Each year, about two-thousand adult men drown in the U.S. and eight or nine-hundred of them are fathers of young children. So every year more than two-thousand children survive the drowning death of their dads and have to press on. This reality – that 60% of all drowning deaths are adult males – most of whom have children – seems to have gotten lost in the message. For their children’s sake, at least, we should renew our interest in this otherwise unspoken statistic.

When I’m asked why it is true that adult males drown more than anyone else, the questions come with possible answers: Is it because they can’t swim? Do they take more risks? Is alcohol involved? Are they more likely to try and save others and then fail? My first answer is usually, “Yes – it’s partly all of those things and some others.” But, after years of looking at the data and sadly seeing it mostly flat-lined with no progress, I think the first and best thing we can do as a community to work this problem is to talk about it more.

Trying to fix this by looking at all the causes of adult drowning would be overwhelming. It is too much to handle at once. This is true of childhood drowning as well. It’s the reason we need an “alliance” in the first place. These things have to be addressed on multiple fronts. Some groups work on the safe operation of pools and waterfronts; others on childhood education or courses on parenting. To fix the problem massive problem of adult-male drowning, we’re going to have to do the same. We need to talk about alcohol around water. We need to work on teaching more adults to swim. Men need to learn about aquatic risk. Rip current safety? Of course. But none of that will work if we don’t start by addressing the overarching problem: many men don’t believe they are as vulnerable as they actually are.
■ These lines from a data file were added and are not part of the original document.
-- ==== Sys2Proof/Machine/Wire.lean ====
section
/-! DEFINITION. What the HOST does to the block without a command (10_state.md R10, 20_memory.md R44): direct
writes of the frame descriptor, the buffers and the length registers, and frames and header bytes stored in
their wire layout (30_encoding.md R62 to R70; the reading of a wire row as such a store is log entry 5).
`STATUS` and the answer belong to commands and stay. -/

namespace Sys2Proof.Machine

/-! ### Wire layouts -/

/-- A received frame put into `RXBUF` with its length in `RX_LEN`, as the HOST does before it issues a frame
command (46_system.md R254). -/
def storeFrame (bytes : List Byte) (s : State) : Out :=
  if s.par.phyMax < bytes.length then .fault .beyondCapacity
  else .next { s.write .rx 0 bytes with rxLen := BitVec.ofNat 8 bytes.length }

/-- A header byte put into `FD.MHDR`. -/
def storeMhdr (v : Byte) (s : State) : Out := .next { s with fd := { s.fd with mhdr := v } }

/-- The header byte of a message type (R63), with the reserved bits as they are and `Major` 0. -/
def storeMtype (k : MType) (rfu : BitVec 3) (s : State) : Out := storeMhdr (mhdrByte k.bits rfu 0) s

/-- `MHDR` (R62). -/
def execMhdr (mtype rfu : BitVec 3) (major : BitVec 2) (s : State) : Out := storeMhdr (mhdrByte mtype rfu major) s

/-- `MTYPE.JOIN_REQUEST` (R63). -/
def execMtypeJoinRequest (rfu : BitVec 3) (s : State) : Out := storeMtype .joinRequest rfu s
/-- `MTYPE.JOIN_ACCEPT` (R63). -/
def execMtypeJoinAccept (rfu : BitVec 3) (s : State) : Out := storeMtype .joinAccept rfu s
/-- `MTYPE.UNCONFIRMED_DATA_UP` (R63). -/
def execMtypeUnconfirmedDataUp (rfu : BitVec 3) (s : State) : Out := storeMtype .unconfirmedDataUp rfu s
/-- `MTYPE.UNCONFIRMED_DATA_DOWN` (R63). -/
def execMtypeUnconfirmedDataDown (rfu : BitVec 3) (s : State) : Out := storeMtype .unconfirmedDataDown rfu s
/-- `MTYPE.CONFIRMED_DATA_UP` (R63). -/
def execMtypeConfirmedDataUp (rfu : BitVec 3) (s : State) : Out := storeMtype .confirmedDataUp rfu s
/-- `MTYPE.CONFIRMED_DATA_DOWN` (R63). -/
def execMtypeConfirmedDataDown (rfu : BitVec 3) (s : State) : Out := storeMtype .confirmedDataDown rfu s
/-- `MTYPE.REJOIN_REQUEST` (R63). -/
def execMtypeRejoinRequest (rfu : BitVec 3) (s : State) : Out := storeMtype .rejoinRequest rfu s
/-- `MTYPE.PROPRIETARY` (R63). -/
def execMtypeProprietary (rfu : BitVec 3) (s : State) : Out := storeMtype .proprietary rfu s

/-- `FRAME.JOIN_REQUEST` (R64). -/
def execFrameJoinRequest (f : JoinRequest) (s : State) : Out := storeFrame f.bytes s
/-- `FRAME.REJOIN_0_2` (R65). -/
def execFrameRejoin02 (f : Rejoin02) (s : State) : Out := storeFrame f.bytes s
/-- `FRAME.REJOIN_1` (R66). -/
def execFrameRejoin1 (f : Rejoin1) (s : State) : Out := storeFrame f.bytes s
/-- `FRAME.JOIN_ACCEPT` (R67). -/
def execFrameJoinAccept (f : JoinAccept) (s : State) : Out := storeFrame f.bytes s
/-- `FRAME.DATA` (R69). -/
def execFrameData (f : DataFrame) (s : State) : Out := storeFrame f.bytes s

/-- `DLSETTINGS` (R68). -/
def execDlsettings (optNeg : BitVec 1) (rx1DrOffset : BitVec 3) (rx2DataRate : BitVec 4) (s : State) : Out :=
  .next { s with fd := { s.fd with dlSettings := dlSettingsByte optNeg rx1DrOffset rx2DataRate } }

/-- `FCTRL` (R70). -/
def execFctrl (adr adrAckReq ack classB : BitVec 1) (foptsLen : BitVec 4) (s : State) : Out :=
  .next { s with fd := { s.fd with fctrl := fctrlByte adr adrAckReq ack classB foptsLen } }

/-! ### Direct writes -/

/-- One register of the frame descriptor written (10_state.md R11). -/
def writeFd (d : FrameDesc) : HostAccess → FrameDesc
  | .mhdr v => { d with mhdr := v }
  | .joinEui v => { d with joinEui := v }
  | .devEui v => { d with devEui := v }
  | .devNonce v => { d with devNonce := v }
  | .rejoinType v => { d with rejoinType := v }
  | .rjCount v => { d with rjCount := v }
  | .netId v => { d with netId := v }
  | .joinNonce v => { d with joinNonce := v }
  | .devAddr v => { d with devAddr := v }
  | .dlSettings v => { d with dlSettings := v }
  | .rxDelay v => { d with rxDelay := v }
  | .cflistPresent v => { d with cflistPresent := v }
  | .fctrl v => { d with fctrl := v }
  | .fcnt v => { d with fcnt := v }
  | .fportPresent v => { d with fportPresent := v }
  | .fport v => { d with fport := v }
  | .pldLen v => { d with pldLen := v }
  | .mic v => { d with mic := v }
  | .txLen _ => d
  | .rxLen _ => d
  | .buffer .. => d
  | .key .. => d

/-- A direct write of the HOST. A buffer has no byte at or above its capacity (20_memory.md R44, R53). -/
def hostWrite (a : HostAccess) (s : State) : Out :=
  match a with
  | .txLen v => .next { s with txLen := v }
  | .rxLen v => .next { s with rxLen := v }
  | .buffer b off bytes =>
    if capacity s.par b < off + bytes.length then .fault .beyondCapacity else .next (s.write b off bytes)
  | .key slot k => .next { s with se := s.se.put slot k }
  | a => .next { s with fd := writeFd s.fd a }

end Sys2Proof.Machine
end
Everything I’ve written so far is gleaned easily enough by searching the CDC and Census data. But why it’s happening? I’m sorry, but I have no real data to prove this theory, but I’ve seen it too many times to let the opinion go. We need a campaign that teaches men that their completely capable peers drown all the time and that they can too. They need to hear the stories of capable swimmers succumbing to cold water during early spring swims. They need to recognize that it isn’t about “tough” or “in shape” or even about their concepts of careful around water. Men need to learn that drowning is not just a kid problem. The water doesn’t know your age and does not discriminate. Men need to believe for themselves the drowning is something that can happen to them.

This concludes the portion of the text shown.